In cases where people are held on bail, it would be "important to look at" the amount of their bail, said Shira Diner, who works at the Committee for Public Counsel Services and represents the Massachusetts Association of Criminal Defense Lawyers on the commission.

"I think it's important to know if people are being held on $5,000, are people being held on $50, and where that breakdown goes," she said.

Richard Savignano, a former District Court judge who's now first assistant district attorney in Plymouth County, suggested the commission obtain statistics from the different county houses of correction to see how the numbers of pretrial detainees have changed over time.

Atara Rich-Shea, operations director of the Massachusetts Bail Fund, said she wanted to know race and gender breakdowns of people currently held on bail, how long people held on bail stay in jail, and what the case outcomes are for people held versus those who aren't.

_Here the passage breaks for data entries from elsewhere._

/-- The reply frame of R137 and Table 9-6, captured at the assertion of select, with the count of bytes at 0 (R129; that the
count lives beside the transaction is log entry 8); a select that is asserted already captures nothing (log entry 7); a
transaction that spans a RESET is not taken at its end (R129, R142); and the data output while a transaction is in
progress and while none is (R128, R129). -/
def Obligations.SelectCapturesTheReplyFrame : Prop :=
  (∀ (t : Nat) (p : Port) (s : State),
    (s.port p).transaction = .none →
    (∀ tag st body epoch, (s.port p).reply = .done tag st body epoch → body.length ≤ 57) →
    ∃ head body : List Byte,
      (match (s.port p).reply with
       | .empty => head = [0, 0, 0, (s.port p).attention.latched.byte, 0] ∧ body = []
       | .pending tag epoch => head = [1#4 ++ tag, 0, epoch, (s.port p).attention.latched.byte, 0] ∧ body = []
       | .done tag st b epoch =>
         head = [2#4 ++ tag, st.code, epoch, (s.port p).attention.latched.byte, BitVec.ofNat 8 b.length] ∧
           body = b) ∧
      (head ++ body ++ [crc8 (head ++ body)] ++ List.replicate (58 - body.length) 0).length = 64 ∧
      exec (.transactionStart t p) s = .next ((s.advanceTo t).setPort p
        { s.port p with
          transaction := .inProgress
            (head ++ body ++ [crc8 (head ++ body)] ++ List.replicate (58 - body.length) 0)
          received := 0 })) ∧
  (∀ (t : Nat) (p : Port) (s : State), (s.port p).transaction ≠ .none →
    exec (.transactionStart t p) s = .next (s.advanceTo t)) ∧
  (∀ (i : Instr) (t : Nat) (p : Port) (s : State), i.transactionEnd = some (t, p) →
    (s.port p).transaction = .ignored →
    exec i s = .next ((s.advanceTo t).setPort p { s.port p with transaction := .none })) ∧
  ∀ ps : PortState,
    (∀ captured, ps.transaction = .inProgress captured → captured.length = 64 →
      (∀ k j b, captured[k]? = some b → j ≤ 7 → ps.dataOut (8 * k + j) = if b.getLsbD (7 - j) then .high else .low) ∧
        ∀ clocked, 512 ≤ clocked → ps.dataOut clocked = .low) ∧
    ((∀ captured, ps.transaction ≠ .inProgress captured) → ∀ clocked, ps.dataOut clocked = .float)

/-- A frame error by the checks of R129 and R130, and R131 at both states of the slot, with the latch of R154; that the
count of bytes stays with the port is log entry 8. A select asserted through a RESET is in SelectCapturesTheReplyFrame. -/
def Obligations.FrameErrorIsRejectedOrDiscarded : Prop :=
  (∀ (t : Nat) (p : Port) (bytes : List Byte),
    bytes.length < 64 ∨ 59 < (bytes.getD 2 0).toNat ∨
      crc8 (bytes.take (3 + (bytes.getD 2 0).toNat)) ≠ bytes.getD (3 + (bytes.getD 2 0).toNat) 0 →
    decodeTransaction t p bytes = .frameError t p (bytes.take 64)) ∧
  (∀ (t : Nat) (p : Port) (bytes : List Byte) (s : State), s.TakesRequests p →
    exec (.frameError t p bytes) s = .next ((s.advanceTo t).setPort p
      { s.port p with
        transaction := .none
        received := min 64 bytes.length
        reply := .done ((bytes.getD 0 0).extractLsb' 0 4) .frameReject [] (s.port p).epoch
        attention := { (s.port p).attention with latched := (s.port p).attention.latched.withReply } })) ∧
  ∀ (t : Nat) (p : Port) (bytes : List Byte) (s : State), (s.port p).slot ≠ .idle →
    (s.port p).transaction ≠ .ignored →
    exec (.frameError t p bytes) s = .next ((s.advanceTo t).setPort p
      { s.port p with transaction := .none, received := min 64 bytes.length })

/-- R138: a NOP is known by its code alone, and its one effect is the notice of R130. -/
def Obligations.NopOnlyGivesTheAliveNotice : Prop :=
  (∀ (t : Nat) (p : Port) (tag rsv : Tag) (body : List Byte), decodeRequest t p tag rsv 0 body = .nop t p) ∧
  ∀ (t : Nat) (p : Port) (s : State), (s.port p).transaction ≠ .ignored →
    exec (.nop t p) s = .next (s.onlyFrame t p)

/-- R133: a request taken while the slot is WORKING only gives the notice of R130. -/
def Obligations.BusyRequestIsDiscarded : Prop :=
  ∀ (i : Instr) (f : RequestFrame) (s : State), i.requestFrame = some f →
    (s.port f.port).slot ≠ .idle → (s.port f.port).transaction ≠ .ignored →
    exec i s = .next (s.onlyFrame f.tick f.port)

/-- R139: the first of the checks 1 to 5 that fails gives the reply, and nothing else happens. The argument check reads the
bodies as RecordsAreReadExactlyInTheirRanges says, with log entry 9 (DEDUCED) on bits 5 to 7 of a cause byte. -/
def Obligations.AdmissionRefusesAtTheFirstFailingCheck : Prop :=
  ∀ (i : Instr) (f : RequestFrame) (s : State) (st : Status), i.wf = true → i.requestFrame = some f →
    s.TakesRequests f.port → s.refusal f = some st →
    exec i s = .next (s.answers f.tick f.port f.tag st [])

/-! ### Sessions and the grant -/

/-- OPEN_SESSION (R113, R114, R115). -/
def Obligations.OpenSessionOpensAClosedSession : Prop :=
  ∀ (t : Nat) (p : Port) (tag : Tag) (limit : Nat) (s : State), s.TakesRequests p → 10 ≤ limit → limit ≤ 60000 →
    ((s.port p).session = .closed →
      exec (.openSession t p tag 0 (leBytes 2 limit)) s = .next
        { s.advanceTo t with
          ports := s.ports.mapPort fun q ps =>
            if q = p then
              { ps with
                transaction := .none
                received := 64
                session := .opened limit (max s.now t)
                epoch := if ps.epoch = 255 then 1 else ps.epoch + 1
                mask :=
                  { state := true, markRejected := false, markSubstituted := false, slip := true,
                    indexMissed := false }
                interval := 0
                reply := .done tag .ok [if ps.epoch = 255 then 1 else ps.epoch + 1, 0x16, 0x4C, 0x01]
                  (if ps.epoch = 255 then 1 else ps.epoch + 1)
                attention := { ps.attention with latched := ps.attention.latched.withReply } }
            else if ps.isOpen then ps.arrive (s.stamp (.peer p none))
            else ps }) ∧
    ((s.port p).isOpen = true →
      exec (.openSession t p tag 0 (leBytes 2 limit)) s = .next (s.answers t p tag .already []))

/-- CLOSE_SESSION and SILENCE_EXPIRY begin a teardown: the five steps of R119 (R108, R117, R118). That a silence expiry
that is not due only lets time pass is log entry 7, and the count of draws is log entry 20. -/
def Obligations.TeardownBeginsInFiveSteps : Prop :=
  (∀ (t : Nat) (p : Port) (tag : Tag) (limit start : Nat) (s : State), s.TakesRequests p →
    (s.port p).session = .opened limit start →
    exec (.closeSession t p tag 0 []) s = .next
      { s.advanceTo t with
        draws := s.draws + 1
        ports := s.ports.set p
          { (s.port p).begun (max s.now t) .closeSession tag with session := .closing limit .closed }
        lines := s.lines.map (LineState.afterTeardownOf p)
        grant := if s.grant = some p then none else s.grant
        engine :=
          Engine.choose { s.engine with waiting := s.engine.waiting.set p none,
                                        internal := s.engine.internal ++ [.sweep p] } (max s.now t) s.draws }) ∧
  (∀ (t : Nat) (p : Port) (limit start : Nat) (s : State), (s.port p).session = .opened limit start →
    limit * 1000 ≤ max s.now t - start →
    exec (.silenceExpiry t p) s = .next
      { s.advanceTo t with
        draws := s.draws + 1
        ports := s.ports.set p
          { s.port p with
            session := .closing limit .silence
            slot :=
              match (s.port p).slot with
              | .idle => .teardown 0
              | .working _ tag => .teardown tag
              | .teardown tag => .teardown tag
            reply := if (s.port p).slot = .idle then .pending 0 (s.port p).epoch else (s.port p).reply }
        lines := s.lines.map (LineState.afterTeardownOf p)
        grant := if s.grant = some p then none else s.grant
        engine :=
          Engine.choose { s.engine with waiting := s.engine.waiting.set p none,
                                        internal := s.engine.internal ++ [.sweep p] } (max s.now t) s.draws }) ∧
  ∀ (t : Nat) (p : Port) (s : State),
    (∀ limit start, (s.port p).session = .opened limit start → max s.now t - start < limit * 1000) →
    exec (.silenceExpiry t p) s = .next (s.advanceTo t)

David Solet, the chief legal counsel at the Executive Office of Public Safety and Security, recommended the group also probe "what kinds of disruptions" happen when a defendant does not appear in court, giving the example of witnesses who are subpoenaed and have to miss work to attend a proceeding, only to be left waiting. He also suggested examining whether people who are held on bail have failed to appear in past cases.

"I think that'd give us some sense of whether we think the commonwealth is properly detaining people who have otherwise shown they won't go to court," Solet said.

Friedman and Cronin said documents the commission members discuss during the course of their meetings will be available to the public in Cronin's State House office, Room 136.